*AIM OF THE TASK:*
From the data below, return the exact lines starting at the line containing "-- integ_defer_ms R365" and ending at the line containing "-- integ_flags R365", both included, and nothing else.

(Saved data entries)
/-- Cards of chapter 15. -/
def cards15 : List CardRow := [
  ⟨0x9000, 1, 256, 1, 1, 1, ⟨1, .rws, 1, [(0, 1)], 1, 0, false, true, 1⟩⟩,  -- integ_checks R365
  ⟨0x9000, 1, 256, 1, 2, 1, ⟨8, .rws, 0, [(0, 2)], 1, 0, false, true, 1⟩⟩,  -- integ_dual R365
  ⟨0x9000, 1, 256, 1, 3, 1, ⟨16, .rw, 600, [(60, 3600)], 1, 0, false, true, 0⟩⟩,  -- integ_dice_period_s R365
  ⟨0x9000, 1, 256, 1, 4, 1, ⟨16, .rw, 120, [(30, 600)], 1, 0, false, true, 0⟩⟩,  -- integ_obs_period_s R365
  ⟨0x9000, 1, 256, 1, 5, 1, ⟨8, .rw, 32, [(0, 255)], 1, 0, false, true, 0⟩⟩,  -- integ_dice_milestones R365
  ⟨0x9000, 1, 256, 1, 6, 1, ⟨8, .rw, 50, [(0, 50)], 1, 0, false, true, 0⟩⟩,  -- integ_defer_ms R365
  ⟨0x9000, 1, 256, 1, 7, 1, ⟨8, .rw, 30, [(5, 255)], 1, 0, false, true, 0⟩⟩,  -- integ_obs_clear R365
  ⟨0x9000, 1, 256, 1, 8, 1, ⟨64, .ro, 0, [], 1, 0, false, true, 0⟩⟩,  -- integ_flags R365
  ⟨0x9000, 1, 256, 1, 9, 1, ⟨64, .ro, 0, [], 1, 0, false, true, 0⟩⟩,  -- integ_unresolved R365
  ⟨0x9000, 1, 256, 1, 10, 1, ⟨64, .ro, 0, [], 1, 0, false, true, 0⟩⟩,  -- integ_dice_rounds R365
  ⟨0x9000, 1, 256, 1, 11, 1, ⟨64, .ro, 0, [], 1, 0, false, true, 0⟩⟩,  -- integ_dice_fail R365
  ⟨0x9000, 1, 256, 1, 12, 1, ⟨32, .ro, 0, [], 1, 0, false, true, 0⟩⟩,  -- integ_sig_seq R365
  ⟨0x9000, 1, 256, 1, 13, 1, ⟨64, .ro, 0, [], 1, 0, true, true, 0⟩⟩,  -- integ_sig_store R365
  ⟨0x9000, 1, 256, 1, 14, 1, ⟨64, .ro, 34292498175, [], 1, 0, false, false, 0⟩⟩,  -- integ_active R365
  ⟨0x9000, 1, 256, 1, 15, 1, ⟨32, .ro, 1077952576, [], 1, 0, false, false, 0⟩⟩,  -- integ_staging_mib R365
  ⟨0x9100, 8, 256, 1, 1, 1, ⟨8, .ro, 0, [], 1, 0, false, true, 0⟩⟩,  -- blk_state R365
  ⟨0x9108, 1, 256, 1, 1, 1, ⟨8, .ro, 2, [], 1, 0, false, true, 0⟩⟩,  -- blk_state R365
  ⟨0x9110, 8, 256, 1, 1, 1, ⟨8, .ro, 0, [], 1, 0, false, true, 0⟩⟩,  -- blk_state R365
  ⟨0x9118, 1, 256, 1, 1, 1, ⟨8, .ro, 2, [], 1, 0, false, true, 0⟩⟩,  -- blk_state R365
  ⟨0x9120, 8, 256, 1, 1, 1, ⟨8, .ro, 0, [], 1, 0, false, true, 0⟩⟩,  -- blk_state R365
  ⟨0x9128, 1, 256, 1, 1, 1, ⟨8, .ro, 2, [], 1, 0, false, true, 0⟩⟩,  -- blk_state R365
  ⟨0x9130, 8, 256, 1, 1, 1, ⟨8, .ro, 0, [], 1, 0, false, true, 0⟩⟩,  -- blk_state R365
  ⟨0x9138, 1, 256, 1, 1, 1, ⟨8, .ro, 2, [], 1, 0, false, true, 0⟩⟩,  -- blk_state R365
  ⟨0x9100, 9, 256, 1, 2, 1, ⟨8, .ro, 0, [], 1, 0, false, false, 0⟩⟩,  -- blk_permanent R365
  ⟨0x9110, 9, 256, 1, 2, 1, ⟨8, .ro, 0, [], 1, 0, false, false, 0⟩⟩,  -- blk_permanent R365
  ⟨0x9120, 9, 256, 1, 2, 1, ⟨8, .ro, 0, [], 1, 0, false, false, 0⟩⟩,  -- blk_permanent R365
  ⟨0x9130, 9, 256, 1, 2, 1, ⟨8, .ro, 0, [], 1, 0, false, false, 0⟩⟩,  -- blk_permanent R365
  ⟨0x9100, 9, 256, 1, 3, 1, ⟨32, .ro, 0, [], 1, 0, false, true, 0⟩⟩,  -- blk_transient R365
  ⟨0x9110, 9, 256, 1, 3, 1, ⟨32, .ro, 0, [], 1, 0, false, true, 0⟩⟩,  -- blk_transient R365
  ⟨0x9120, 9, 256, 1, 3, 1, ⟨32, .ro, 0, [], 1, 0, false, true, 0⟩⟩,  -- blk_transient R365
  ⟨0x9130, 9, 256, 1, 3, 1, ⟨32, .ro, 0, [], 1, 0, false, true, 0⟩⟩,  -- blk_transient R365
  ⟨0x9100, 9, 256, 1, 4, 1, ⟨16, .ro, 0, [], 1, 0, false, true, 0⟩⟩,  -- blk_checker_wrong R365
  ⟨0x9110, 9, 256, 1, 4, 1, ⟨16, .ro, 0, [], 1, 0, false, true, 0⟩⟩,  -- blk_checker_wrong R365
  ⟨0x9120, 9, 256, 1, 4, 1, ⟨16, .ro, 0, [], 1, 0, false, true, 0⟩⟩,  -- blk_checker_wrong R365
  ⟨0x9130, 9, 256, 1, 4, 1, ⟨16, .ro, 0, [], 1, 0, false, true, 0⟩⟩,  -- blk_checker_wrong R365
  ⟨0x9100, 9, 256, 1, 5, 1, ⟨8, .ro, 0, [], 1, 0, false, false, 0⟩⟩,  -- blk_clean_rounds R365
  ⟨0x9110, 9, 256, 1, 5, 1, ⟨8, .ro, 0, [], 1, 0, false, false, 0⟩⟩,  -- blk_clean_rounds R365
  ⟨0x9120, 9, 256, 1, 5, 1, ⟨8, .ro, 0, [], 1, 0, false, false, 0⟩⟩,  -- blk_clean_rounds R365
  ⟨0x9130, 9, 256, 1, 5, 1, ⟨8, .ro, 0, [], 1, 0, false, false, 0⟩⟩,  -- blk_clean_rounds R365
  ⟨0x9100, 9, 256, 1, 6, 1, ⟨64, .ro, 0, [], 1, 0, false, false, 0⟩⟩,  -- blk_last_round_ms R365
  ⟨0x9110, 9, 256, 1, 6, 1, ⟨64, .ro, 0, [], 1, 0, false, false, 0⟩⟩,  -- blk_last_round_ms R365
  ⟨0x9120, 9, 256, 1, 6, 1, ⟨64, .ro, 0, [], 1, 0, false, false, 0⟩⟩,  -- blk_last_round_ms R365
  ⟨0x9130, 9, 256, 1, 6, 1, ⟨64, .ro, 0, [], 1, 0, false, false, 0⟩⟩,  -- blk_last_round_ms R365
  ⟨0x9100, 9, 256, 1, 7, 8, ⟨32, .ro, 0, [], 1, 0, false, true, 0⟩⟩,  -- lane_rec R365
  ⟨0x9100, 9, 256, 1, 15, 1, ⟨32, .ro, 16777216, [], 1, 0, false, true, 0⟩⟩,  -- lane_rec R365
  ⟨0x9110, 9, 256, 1, 7, 8, ⟨32, .ro, 0, [], 1, 0, false, true, 0⟩⟩,  -- lane_rec R365
  ⟨0x9110, 9, 256, 1, 15, 1, ⟨32, .ro, 16777216, [], 1, 0, false, true, 0⟩⟩,  -- lane_rec R365
  ⟨0x9120, 9, 256, 1, 7, 8, ⟨32, .ro, 0, [], 1, 0, false, true, 0⟩⟩,  -- lane_rec R365
  ⟨0x9120, 9, 256, 1, 15, 1, ⟨32, .ro, 16777216, [], 1, 0, false, true, 0⟩⟩,  -- lane_rec R365
  ⟨0x9130, 9, 256, 1, 7, 8, ⟨32, .ro, 0, [], 1, 0, false, true, 0⟩⟩,  -- lane_rec R365
  ⟨0x9130, 9, 256, 1, 15, 1, ⟨32, .ro, 16777216, [], 1, 0, false, true, 0⟩⟩  -- lane_rec R365
  ]

/-- Cards of chapter 16. -/
def cards16 : List CardRow := [
  ⟨0x2000, 1, 256, 1, 1, 1, ⟨8, .ro, 0, [], 1, 0, false, false, 0⟩⟩,  -- dev_state R385
  ⟨0x2000, 1, 256, 1, 2, 1, ⟨8, .wo, 0, [(1, 4)], 1, 0, false, false, 0⟩⟩,  -- dev_request R385
  ⟨0x2000, 1, 256, 1, 3, 1, ⟨1, .rw, 1, [(0, 1)], 1, 0, false, true, 0⟩⟩,  -- dev_auto_service R385
  ⟨0x2000, 1, 256, 1, 4, 1, ⟨32, .rw, 2000, [(0, 0), (100, 600000)], 1, 0, false, true, 0⟩⟩,  -- dev_safe_auto_ms R385
  ⟨0x2000, 1, 256, 1, 5, 1, ⟨64, .ro, 0, [], 1, 0, false, true, 0⟩⟩,  -- dev_safe_cause R385
  ⟨0x2000, 1, 256, 1, 6, 1, ⟨8, .ro, 0, [], 1, 0, false, false, 0⟩⟩,  -- dev_reset_phase R385
  ⟨0x2000, 1, 256, 1, 7, 1, ⟨64, .ro, 0, [], 1, 0, false, true, 0⟩⟩,  -- dev_engine_resets R385
  ⟨0x2000, 1, 256, 1, 8, 1, ⟨32, .ro, 0, [], 1, 0, false, true, 0⟩⟩,  -- dev_region_resets R385
  ⟨0x2000, 1, 256, 1, 9, 1, ⟨32, .ro, 0, [], 1, 0, false, true, 0⟩⟩,  -- dev_warm_resets R385
  ⟨0x2000, 1, 256, 1, 10, 1, ⟨32, .ro, 0, [], 1, 0, false, true, 0⟩⟩,  -- dev_last_warm_us R385
  ⟨0x2000, 1, 256, 1, 11, 1, ⟨64, .ro, 0, [], 1, 0, false, true, 0⟩⟩,  -- dev_journal_lines R385
  ⟨0x2000, 1, 256, 1, 12, 1, ⟨64, .ro, 0, [], 1, 0, false, true, 0⟩⟩,  -- dev_journal_lost R385
  ⟨0x2000, 1, 256, 1, 13, 1, ⟨64, .ro, 0, [], 1, 0, false, true, 0⟩⟩,  -- hang_unattributed R385
  ⟨0x2000, 1, 256, 1, 14, 1, ⟨64, .ro, 0, [], 1, 0, false, true, 0⟩⟩,  -- hang_replay_resets R385
  ⟨0x2000, 1, 256, 1, 15, 1, ⟨16, .ro, 0, [], 1, 0, false, false, 0⟩⟩,  -- hung_tiles R385
  ⟨0xB100, 1, 256, 1, 1, 1, ⟨32, .ro, 0, [], 1, 0, false, true, 0⟩⟩,  -- hang_seq R385
  ⟨0xB100, 1, 256, 1, 2, 1, ⟨64, .ro, 0, [], 1, 0, true, true, 0⟩⟩  -- hang_store R385
  ]

/-- Cards of chapter 17. -/
def cards17 : List CardRow := [
  ⟨0xA000, 1, 256, 1, 1, 1, ⟨8, .ro, 0, [], 1, 0, false, false, 0⟩⟩,  -- pwr_state R398
  ⟨0xA000, 1, 256, 1, 2, 1, ⟨32, .ro, 200, [], 1, 0, false, false, 0⟩⟩,  -- pwr_tol_ns R398
  ⟨0xA000, 1, 256, 1, 3, 1, ⟨32, .rw, 200, [(0, 10000000)], 1, 0, false, true, 0⟩⟩,  -- pwr_default_tol_ns R398
  ⟨0xA000, 1, 256, 1, 4, 1, ⟨8, .rw, 3, [(0, 3)], 1, 0, false, true, 0⟩⟩,  -- pwr_max_state R398
  ⟨0xA000, 1, 256, 1, 5, 1, ⟨16, .rw, 1000, [(100, 60000)], 1, 0, false, true, 0⟩⟩,  -- pwr_s1_idle_ns R398
  ⟨0xA000, 1, 256, 1, 6, 1, ⟨32, .rw, 500, [(50, 1000000)], 1, 0, false, true, 0⟩⟩,  -- pwr_s2_idle_us R398
  ⟨0xA000, 1, 256, 1, 7, 1, ⟨16, .rw, 10, [(1, 60000)], 1, 0, false, true, 0⟩⟩,  -- pwr_s3_idle_ms R398
  ⟨0xA000, 1, 256, 1, 8, 1, ⟨16, .rws, 1300, [(1150, 1300)], 1, 0, false, true, 1⟩⟩,  -- pwr_limit_w R398
  ⟨0xA000, 1, 256, 1, 9, 1, ⟨16, .ro, 0, [], 1, 0, false, false, 0⟩⟩,  -- pwr_input_w R398
  ⟨0xA000, 1, 256, 1, 10, 1, ⟨16, .ro, 0, [], 1, 0, false, false, 0⟩⟩,  -- pwr_input_mv R398
  ⟨0xA000, 1, 256, 1, 11, 1, ⟨64, .ro, 0, [], 1, 0, false, true, 0⟩⟩,  -- pwr_throttle_us R398
  ⟨0xA000, 1, 256, 1, 12, 1, ⟨8, .ro, 0, [], 1, 0, false, false, 0⟩⟩,  -- wk_queue R398
  ⟨0xA010, 4, 256, 1, 1, 1, ⟨8, .ro, 0, [], 1, 0, false, false, 0⟩⟩,  -- pwr_region_state R398
  ⟨0xA010, 4, 256, 1, 2, 1, ⟨64, .ro, 0, [], 1, 0, false, true, 0⟩⟩,  -- pwr_region_exits R398
  ⟨0x2400, 1, 256, 1, 1, 1, ⟨64, .ro, 0, [], 1, 0, false, false, 0⟩⟩,  -- wk_issued R398
  ⟨0x2400, 1, 256, 1, 2, 1, ⟨8, .ro, 40, [], 1, 0, false, false, 0⟩⟩,  -- wk_held R398
  ⟨0x2400, 1, 256, 1, 3, 1, ⟨64, .ro, 0, [], 1, 0, false, false, 0⟩⟩,  -- wk_spent R398
  ⟨0x2400, 1, 256, 1, 4, 1, ⟨64, .ro, 0, [], 1, 0, false, false, 0⟩⟩,  -- wk_expired R398
  ⟨0x2400, 1, 256, 1, 5, 1, ⟨64, .ro, 0, [], 1, 0, false, true, 0⟩⟩,  -- wk_audit_pass R398
  ⟨0x2400, 1, 256, 1, 6, 1, ⟨64, .ro, 0, [], 1, 0, false, true, 0⟩⟩  -- wk_audit_fail R398
  ]

/-- Cards of chapter 18. -/
def cards18 : List CardRow := [
  ⟨0x1000, 1, 256, 1, 1, 1, ⟨16, .const, 5746, [], 1, 0, false, true, 0⟩⟩,  -- dev_class R411
  ⟨0x1000, 1, 256, 1, 2, 1, ⟨8, .const, 0, [], 1, 0, false, true, 0⟩⟩,  -- dev_stepping R411
  ⟨0x1000, 1, 256, 1, 3, 1, ⟨64, .ro, 0, [], 1, 0, false, false, 0⟩⟩,  -- dev_serial R411
  ⟨0x1000, 1, 256, 1, 4, 1, ⟨32, .ro, 0, [], 1, 0, false, false, 0⟩⟩,  -- fw_version R411
  ⟨0x1000, 1, 256, 1, 5, 1, ⟨16, .ro, 0, [], 1, 0, false, false, 0⟩⟩,  -- fw_svn R411
  ⟨0x1000, 1, 256, 1, 6, 1, ⟨16, .ro, 0, [], 1, 0, false, false, 0⟩⟩,  -- fw_svn_floor R411
  ⟨0x1010, 1, 256, 1, 1, 1, ⟨8, .ro, 1, [], 1, 0, false, false, 0⟩⟩,  -- boot_phase R411
  ⟨0x1010, 1, 256, 1, 2, 1, ⟨64, .ro, 0, [], 1, 0, false, false, 0⟩⟩,  -- boot_status R411
  ⟨0x1010, 1, 256, 1, 3, 1, ⟨32, .ro, 0, [], 1, 0, false, false, 0⟩⟩,  -- boot_time_ms R411
  ⟨0x1020, 1, 256, 1, 1, 1, ⟨64, .wo, 0, [], 1, 0, true, false, 0⟩⟩,  -- fw_stage R411
  ⟨0x1020, 1, 256, 1, 2, 1, ⟨8, .wo, 0, [(1, 1)], 1, 0, false, false, 1⟩⟩,  -- fw_commit R411
  ⟨0x1020, 1, 256, 1, 3, 1, ⟨8, .ro, 0, [], 1, 0, false, false, 0⟩⟩,  -- fw_update_state R411
  ⟨0x1020, 1, 256, 1, 4, 1, ⟨32, .ro, 0, [], 1, 0, false, false, 0⟩⟩,  -- fw_update_bytes R411
  ⟨0x1100, 4, 4, 64, 1, 1, ⟨8, .ro, 0, [], 1, 0, false, false, 0⟩⟩,  -- key_state R411
  ⟨0x1100, 4, 4, 64, 2, 1, ⟨32, .ro, 0, [], 1, 0, false, false, 0⟩⟩,  -- key_kcv R411
  ⟨0x1100, 4, 4, 64, 3, 1, ⟨8, .wo, 0, [(1, 1)], 1, 0, false, false, 0⟩⟩  -- key_erase R411
  ]

/-- Cards of chapter 19. -/
def cards19 : List CardRow := [
  ⟨0x1400, 1, 256, 1, 1, 1, ⟨32, .rw, 0, [], 1, 4278190080, false, true, 0⟩⟩,  -- dom_select R415
  ⟨0x1400, 1, 256, 1, 2, 1, ⟨32, .rw, 0, [(0, 66058240)], 2048, 0, false, true, 0⟩⟩,  -- dom_offset R415
  ⟨0x1400, 1, 256, 1, 3, 1, ⟨32, .ro, 0, [], 1, 0, false, true, 0⟩⟩,  -- dom_length R415
  ⟨0x1410, 1, 256, 1, 0, 256, ⟨64, .rw, 0, [], 1, 0, false, true, 0⟩⟩,  -- dom_data R415
  ⟨0x1300, 1, 256, 1, 1, 1, ⟨1, .rws, 1, [(0, 1)], 1, 0, false, true, 1⟩⟩,  -- glody_enable R428
  ⟨0x1300, 1, 256, 1, 2, 1, ⟨16, .rws, 49201, [(1024, 65535)], 1, 0, false, true, 1⟩⟩,  -- glody_udp_port R428
  ⟨0x1300, 1, 256, 1, 3, 1, ⟨8, .rws, 1, [(0, 254)], 1, 0, false, true, 1⟩⟩,  -- glody_plca_id R428
  ⟨0x1300, 1, 256, 1, 4, 1, ⟨1, .rws, 0, [(0, 1)], 1, 0, false, true, 1⟩⟩,  -- glody_plca_coord R428
  ⟨0x1300, 1, 256, 1, 5, 1, ⟨8, .rws, 9, [(2, 255)], 1, 0, false, true, 1⟩⟩,  -- glody_plca_count R428
  ⟨0x1300, 1, 256, 1, 6, 1, ⟨64, .rw, 18375249429625044992, [], 1, 0, false, true, 0⟩⟩,  -- glody_notify_hi R428
  ⟨0x1300, 1, 256, 1, 7, 1, ⟨64, .rw, 1, [], 1, 0, false, true, 0⟩⟩,  -- glody_notify_lo R428
  ⟨0x1300, 1, 256, 1, 8, 1, ⟨16, .rw, 10, [(1, 3600)], 1, 0, false, true, 0⟩⟩,  -- glody_announce_s R428
  ⟨0x1300, 1, 256, 1, 9, 1, ⟨32, .rw, 30000, [(1000, 600000)], 1, 0, false, true, 0⟩⟩,  -- glody_session_idle_ms R428
  ⟨0x1300, 1, 256, 1, 10, 1, ⟨8, .ro, 0, [], 1, 0, false, false, 0⟩⟩,  -- glody_sessions R428
  ⟨0x1300, 1, 256, 1, 11, 1, ⟨32, .ro, 0, [], 1, 0, false, true, 0⟩⟩,  -- glody_notice_seq R428
  ⟨0x1300, 1, 256, 1, 12, 1, ⟨64, .ro, 0, [], 1, 0, false, true, 0⟩⟩,  -- glody_notice_drop R428
  ⟨0x1300, 1, 256, 1, 13, 1, ⟨64, .ro, 0, [], 1, 0, false, true, 0⟩⟩,  -- glody_auth_fail R428
  ⟨0x1300, 1, 256, 1, 14, 1, ⟨64, .ro, 0, [], 1, 0, false, true, 0⟩⟩,  -- glody_replay_drop R428
  ⟨0x1300, 1, 256, 1, 15, 1, ⟨1, .rws, 0, [(0, 1)], 1, 0, false, true, 1⟩⟩,  -- glody_read_open R428
  ⟨0x1300, 1, 256, 1, 16, 1, ⟨16, .rw, 100, [(0, 1000)], 1, 0, false, true, 0⟩⟩,  -- glody_repeat_ms R428
  ⟨0xB000, 1, 256, 1, 1, 1, ⟨64, .ro, 0, [], 1, 0, true, true, 0⟩⟩,  -- glody_notice_store R428
  ⟨0x2500, 1, 256, 1, 1, 1, ⟨32, .const, 1048576, [], 1, 0, false, true, 0⟩⟩,  -- qe_total R430
  ⟨0x2500, 1, 256, 1, 2, 1, ⟨32, .ro, 1048576, [], 1, 0, false, false, 0⟩⟩,  -- qe_free R430
  ⟨0x2500, 1, 256, 1, 3, 1, ⟨32, .ro, 0, [], 1, 0, false, false, 0⟩⟩,  -- qe_started R430
  ⟨0x2500, 1, 256, 1, 4, 1, ⟨32, .ro, 0, [], 1, 0, false, false, 0⟩⟩,  -- qe_held R430
  ⟨0x2500, 1, 256, 1, 5, 1, ⟨64, .ro, 0, [], 1, 0, false, true, 0⟩⟩,  -- qe_audit_pass R430
  ⟨0x2500, 1, 256, 1, 6, 1, ⟨64, .ro, 0, [], 1, 0, false, true, 0⟩⟩,  -- qe_audit_fail R430
  ⟨0x2600, 1, 256, 1, 1, 1, ⟨64, .ro, 0, [], 1, 0, false, true, 0⟩⟩,  -- det_audit_pass R430
  ⟨0x2600, 1, 256, 1, 2, 1, ⟨64, .ro, 0, [], 1, 0, false, true, 0⟩⟩,  -- det_audit_fail R430
  ⟨0xC000, 1, 256, 1, 1, 1, ⟨64, .rw, 0, [(0, 4398046511103)], 4096, 0, false, true, 0⟩⟩,  -- diag_map_dpa R431
  ⟨0xC000, 1, 256, 1, 2, 1, ⟨8, .rw, 0, [(0, 1)], 1, 0, false, true, 0⟩⟩,  -- diag_map_copy R431
  ⟨0xC000, 1, 256, 1, 3, 1, ⟨8, .wo, 0, [(1, 1)], 1, 0, false, false, 0⟩⟩,  -- diag_map_latch R431
  ⟨0xC000, 1, 256, 1, 4, 1, ⟨64, .ro, 0, [], 1, 0, false, false, 0⟩⟩,  -- diag_map_lo R431
  ⟨0xC000, 1, 256, 1, 5, 1, ⟨64, .ro, 0, [], 1, 0, false, false, 0⟩⟩,  -- diag_map_hi R431
  ⟨0xC000, 1, 256, 1, 6, 1, ⟨8, .ro, 0, [], 1, 0, false, false, 0⟩⟩,  -- diag_map_check R431
  ⟨0xC010, 8, 256, 1, 1, 1, ⟨8, .ro, 0, [], 1, 0, false, false, 0⟩⟩,  -- dma_status R431
  ⟨0xC010, 8, 256, 1, 2, 1, ⟨64, .ro, 0, [], 1, 0, false, false, 0⟩⟩  -- dma_fault_addr R431
  ]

*TASK SOLUTION:*
  ⟨0x9000, 1, 256, 1, 6, 1, ⟨8, .rw, 50, [(0, 50)], 1, 0, false, true, 0⟩⟩,  -- integ_defer_ms R365
  ⟨0x9000, 1, 256, 1, 7, 1, ⟨8, .rw, 30, [(5, 255)], 1, 0, false, true, 0⟩⟩,  -- integ_obs_clear R365
  ⟨0x9000, 1, 256, 1, 8, 1, ⟨64, .ro, 0, [], 1, 0, false, true, 0⟩⟩,  -- integ_flags R365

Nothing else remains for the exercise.